I know how you feel - I switch when out between a 1D4 + 400 f/2.8 and a 7D + 70-200L f/2.8 II. 

Then I go for a walk with a 7D with the 70-300L and it is like a P&S it feels that light


----------



## wopbv4 (Nov 22, 2011)

Indeed the 70-200 is heavy, especially if used with a 2X extender. WIth the 2X extender the centre of gravity shift even more forward, so it feels a lot more heavy. Of course the extender adds weight as well.
However, as the images are EXCELLENT, I am still happy to carry the extra weight


----------



## Flake (Nov 22, 2011)

LOL I don;t have any problems with this lens & I'm a girl! Perhaps you should try the 28 - 300mm IS L or worse the Sigma 120 - 300mm f/2.8. I never carry these lenses around my neck, normally use a monopod to shoot with. The Sigma has a nice tripod mount with built in finger grips, and the Canons are easy enough to carry with the mount trapped between the fingers, even with the monopod attached.

If you want a zoom with a bit of reach then consider the Sigma it's very good.


----------



## lol (Nov 22, 2011)

While I haven't used the 70-200 II I do have the 100-400L which is near enough the same weight. When I first got that, the weight did get to me, but I guess my arm muscles built up quickly from just using it and I hardly notice it now.

If you really want to make the lens feel insignificant, get a 300/2.8 or similar to lug around for a while...
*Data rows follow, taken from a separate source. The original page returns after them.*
theorem execLookupSearchEvent_granted : Yields (s.grantedTo .search) (execLookupSearchEvent s) := by
  refine .ite (fun grant => ?_) fun _ => .fault _
  split
  · exact .fault _
  · split
    · exact .next ⟨grant, searchEvent_lastGranted ..⟩
    · exact .fault _
    · exact .fault _

theorem execProbeSearchEvent_granted : Yields (s.grantedTo .search) (execProbeSearchEvent s) := by
  refine .ite (fun grant => ?_) fun _ => .fault _
  split
  · exact .fault _
  · split
    · exact .next ⟨grant, searchEvent_lastGranted ..⟩
    · exact .fault _
    · exact .fault _

theorem execTouchSearchEvent_granted : Yields (s.grantedTo .search) (execTouchSearchEvent s) := by
  refine .ite (fun grant => ?_) fun _ => .fault _
  split
  · exact .fault _
  · split
    · exact .next ⟨grant, searchEvent_lastGranted ..⟩
    · exact .fault _
    · exact .fault _

theorem execWalkStep_granted : Yields (s.grantedTo .ageing) (execWalkStep s) := by
  refine .ite (fun grant => ?_) fun _ => .fault _
  split
  · exact .fault _
  · exact .next ⟨grant, (judgeFrom_lastGranted ..).trans (walked_lastGranted s _)⟩

theorem execCommandGrant_granted : Yields (s.grantedTo .command) (execCommandGrant s) := by
  refine .ite (fun grant => ?_) fun _ => .fault _
  split
  · split
    · exact .ite (fun _ => .next ⟨grant, slotCommand_lastGranted ..⟩) fun _ => .fault _
    · exact .fault _
  · exact .fault _
  · exact .fault _

theorem execPassVisit_granted : Yields (s.grantedTo .command) (execPassVisit s) := by
  refine .ite (fun grant => ?_) fun _ => .fault _
  split
  · split
    · exact .next ⟨grant, visitSlot_lastGranted ..⟩
    · exact .next ⟨grant, visitSlot_lastGranted ..⟩
    · exact .fault _
  · exact .fault _
  · exact .fault _

theorem execDescriptorExaminationGrant_granted : Yields (s.grantedTo .command) (execDescriptorExaminationGrant s) := by
  refine .ite (fun grant => ?_) fun _ => .fault _
  split
  · split
    · exact .ite (fun _ => .next ⟨grant, by simp⟩) fun _ => .next ⟨grant, by simp⟩
    · exact .fault _
  · exact .fault _
  · exact .fault _

theorem execRestoreExaminationGrant_granted : Yields (s.grantedTo .command) (execRestoreExaminationGrant s) := by
  refine .ite (fun grant => ?_) fun _ => .fault _
  split
  · split
    · exact .ite (fun _ => .next ⟨grant, by simp⟩) fun _ => .next ⟨grant, by simp⟩
    · exact .fault _
  · exact .fault _
  · exact .fault _

/-! ### Events that are no grant -/

/-- A next state with the LAST_GRANTED of the state before. -/
def State.grantKept (t : State) : Prop := t.lastGranted = s.lastGranted

theorem execTableClearingCompletion_grantKept : Yields s.grantKept (execTableClearingCompletion s) :=
  .ite (fun _ => .next (judgeFrom_lastGranted ..)) fun _ => .fault _

theorem execRequestArrival_grantKept (v : RequestWords) : Yields s.grantKept (execRequestArrival v s) := by
  refine .ite (fun _ => .next rfl) fun _ => .ite (fun _ => .next rfl) fun _ => .ite (fun _ => .next ?_) fun _ =>
    .ite (fun _ => .next ?_) fun _ => .next rfl
  · exact raiseDevice_lastGranted ..
  · exact raiseDevice_lastGranted ..

theorem execTakeHead_grantKept : Yields s.grantKept (execTakeHead s) := by
  refine .ite (fun _ => .fault _) fun _ => ?_
  split
  · exact .fault _
  · exact .ite (fun _ => .next rfl) fun _ => .next rfl

theorem execAgeTimerExpiry_grantKept : Yields s.grantKept (execAgeTimerExpiry s) := by
  unfold execAgeTimerExpiry
  split
  · exact .fault _
  · exact .ite (fun _ => .next rfl) fun _ => .next (raiseDevice_lastGranted ..)

theorem execWalkStart_grantKept : Yields s.grantKept (execWalkStart s) := .ite (fun _ => .next rfl) fun _ => .fault _

/-- A COMMAND frame that is no permitted RESET. -/
theorem commandFrame_grantKept {c : Option Command} (o : Operands) (noReset : c ≠ some .reset) :
    Yields s.grantKept (commandFrame c o s) := by
  refine .inFrame (.next ?_) rfl
  unfold State.deliver
  split
  · exact rfl
  · exact rfl
  · rw [if_neg fun permitted => noReset permitted.1, take_frame]
    exact rfl

theorem execCommandCompletion_grantKept : Yields s.grantKept (execCommandCompletion s) := by
  unfold execCommandCompletion
  split
  · split
    · exact .next rfl
    · split
      · next completed =>
        obtain ⟨_, _, _, _, _, _, rfl⟩ := completionOf_some completed
        exact .next rfl
      · exact .fault _
    · exact .fault _
  · exact .fault _
  · exact .fault _

theorem execRestoreCompletion_grantKept : Yields s.grantKept (execRestoreCompletion s) := by
  unfold execRestoreCompletion
  split
  · split
    · exact .next (domainDone_lastGranted ..)
    · exact .fault _
  · exact .fault _
  · exact .fault _

theorem execAttnPulseEnd_grantKept : Yields s.grantKept (execAttnPulseEnd s) := .ite (fun _ => .next rfl) fun _ => .fault _

theorem registerWrite_grantKept {effect : State → State} (kept : (effect s).lastGranted = s.lastGranted) :
    Yields s.grantKept (registerWrite effect s) := by
  intro t next
  obtain ⟨_, rfl⟩ | ⟨_, rfl⟩ | rfl := registerWrite_next next
  · exact rfl
  · exact kept
  · exact rfl

theorem writeRegister_lastGranted (a : Byte) (d : Word) : (s.writeRegister a d).lastGranted = s.lastGranted := by
  obtain e | e | e | e | e := writeRegister_cases a d s <;> rw [e] <;> simp

theorem execStatusRead_grantKept (e : RegReadEvent) : Yields s.grantKept (execStatusRead e s) := by
  cases e with
  | address a => exact .inFrame (.next rfl) rfl
  | sent =>
    simp only [execStatusRead]
    split
    · exact .next (clearFrameErrorIf_lastGranted ..)
    · exact .stray rfl

theorem execWindowRead_grantKept (e : WindowReadEvent) : Yields s.grantKept (execWindowRead e s) := by
  cases e with
  | header w start => exact .inFrame (.next rfl) rfl
  | word =>
    simp only [execWindowRead]
    split
    · exact .next rfl
    · exact .stray rfl

theorem execWindowWrite_grantKept (e : WindowWriteEvent) : Yields s.grantKept (execWindowWrite e s) := by
  cases e with
  | header w start => exact .inFrame (.next rfl) rfl
  | word data =>
    simp only [execWindowWrite]
    split
    · exact .ite (fun _ => .next (writeWindow_lastGranted ..)) fun _ => .next rfl
    · exact .stray rfl

theorem execSummary_grantKept (e : SummaryEvent) : Yields s.grantKept (execSummary e s) := by
  cases e with
  | code => exact .ite (fun _ => .next rfl) fun _ => .stray rfl
  | word =>
    simp only [execSummary]
    split
    · exact .next (clearFrameErrorIf_lastGranted ..)
    · exact .stray rfl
If money isn't a major issue, keep both lenses and use them as appropriate to the task at hand.


----------



## briansquibb (Nov 22, 2011)

Flake said:


> LOL I don;t have any problems with this lens & I'm a girl! Perhaps you should try the 28 - 300mm IS L or worse the Sigma 120 - 300mm f/2.8. I never carry these lenses around my neck, normally use a monopod to shoot with. The Sigma has a nice tripod mount with built in finger grips, and the Canons are easy enough to carry with the mount trapped between the fingers, even with the monopod attached.
> 
> If you want a zoom with a bit of reach then consider the Sigma it's very good.
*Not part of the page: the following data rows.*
-- ==== Sys2Proof/Machine/Formats.lean ====
section
/-! DEFINITION. The byte layouts of chapter 12: carries, tag blocks, records, journal structures, the
configuration record and the plan records (R190, R191, 12.2 to 12.6). -/

namespace Sys2Proof.Machine

/-! ### Codes -/

/-- A reading of a two-bit code to which the spec gives the meanings 0..2 (notes/assumptions/5). -/
def resolveCode (field code : Nat) : Nat := if code < 3 then code else Config.undefinedCode field % 3

/-- Hour source code (12.3). -/
def HourSource.code : HourSource → Nat
  | .read => 1
  | .estimated => 2

/-- Hold code (12.3). -/
def Hold.code : Hold → Nat
  | .none => 0
  | .set _ => 1
  | .cleared _ => 2

/-- The stamp of a hold; a hold of NONE has no stamp (R75). -/
def Hold.stamp : Hold → Option Stamp
  | .none => Option.none
  | .set st => some st
  | .cleared st => some st

/-- Class hold code (12.2). -/
def ClassHold.code : ClassHold → Nat
  | .none => 0
  | .set => 1
  | .cleared => 2

/-- The class hold that a code stands for (12.2). -/
def ClassHold.ofCode : Nat → ClassHold
  | 1 => .set
  | 2 => .cleared
  | _ => .none

/-- Service state code (12.2). -/
def ServiceState.code : ServiceState → Nat
  | .unknown => 0
  | .current => 1
  | .approaching => 2
  | .due => 3
  | .overdue => 4

/-- The service state that a code stands for (12.2). -/
def ServiceState.ofCode : Nat → ServiceState
  | 1 => .current
  | 2 => .approaching
  | 3 => .due
  | 4 => .overdue
  | _ => .unknown

/-- Form code (12.2). -/
def Form.code : Form → Nat
  | .asRecorded => 0
  | .recoveredFinal => 1
  | .recoveredLower => 2

/-- The form that a code stands for (12.2). -/
def Form.ofCode : Nat → Form
  | 1 => .recoveredFinal
  | 2 => .recoveredLower
  | _ => .asRecorded

/-- The end reasons in the order of the table of R17. -/
def EndReason.all : List EndReason :=
  [.targetReached, .nozzleHung, .tagLost, .noFlow, .flowStall, .holdReceived, .allowanceReduced, .tankCutOff,
    .meterFault, .emergencyStop, .stopKey]

/-- End reason code 1..11 (12.2). -/
def EndReason.code (r : EndReason) : Nat := EndReason.all.idxOf r + 1

/-- The end reason that a code stands for; 0 is absent (12.2). -/
def EndReason.ofCode : Nat → Option EndReason
  | 0 => none
  | n + 1 => EndReason.all[n]?

/-- A hose's code: 0 for hose 1 (12.2). -/
def Side.code : Side → Nat
  | .one => 0
  | .two => 1

/-- The side that a one-bit code stands for: a hose's code (12.2), and the tank field of a hose's group, to which
12.6 gives no code (notes/assumptions/57). -/
def Side.ofCode : Nat → Side
  | 0 => .one
  | _ => .two

/-- One bit. -/
def bitCode (b : Bool) : Nat := if b then 1 else 0

/-- The bit that a code stands for. -/
def bitOf (n : Nat) : Bool := n != 0

/-! ### The carry encoding (12.3, R190) -/

/-- mL written in whole litres, rounded down and saturating at a width (R190). -/
def litresCode (limit ml : Nat) : Nat := min (ml / 1000) limit

/-- The fields of a mark; epoch 0 for an absent mark (12.3). -/
def markFields : Option Mark → List (Nat × Nat)
  | none => [(32, 0), (8, 0), (16, 0), (24, 0)]
  | some m => [(32, m.time), (8, m.origin), (16, m.epoch), (24, m.seq)]

/-- The mark that four fields hold (12.3). -/
def markOf (time origin epoch seq : Nat) : Option Mark :=
  if epoch = 0 then none else some ⟨time, origin, epoch, seq⟩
I agree with you Flake - and I am a feeble old pensioner


----------



## daveheinzel (Nov 23, 2011)

I use the 70-200 2.8L IS II on a 7D with a battery grip. I carry that and a 60D with a wide angle & flash on many assignments. The weight would bother me if the images weren't as good as they are, but the truth is that I am so happy with the images coming off of the 70-200 that I have no ill feelings towards it at all. It's just a matter of physics that if you want that focal range with that f-stop and image stabilization, you are going to pay in more ways than one. But at the end of the day, it's the one lens I know I can count on every single time.


----------



## K-amps (Nov 23, 2011)

Got home and took some test shot indoors.... WOW! It is almost like cheating at exams... it's that much better than other lenses i have used so far in terms of lighting up the portrait under incandescent lighting. Success rate much better indoors. The 180mm prime I loved so much for portraits seems so old school now...  If it wasn't a macro I'd be selling it ... lets see how much noise the wifey makes... maybe I keep both? ;D


----------



## bvukich (Nov 23, 2011)

If you can't lug it around for at least 3-4 hours, and still have a smile on your face, then you're weaker than my 10 year old.


----------



## pj1974 (Nov 23, 2011)

I've got the 70-300mm L, and have used a number of lenses around the same weight / size as the 70-200mm L f2.8 II (but I've not actually used that lens).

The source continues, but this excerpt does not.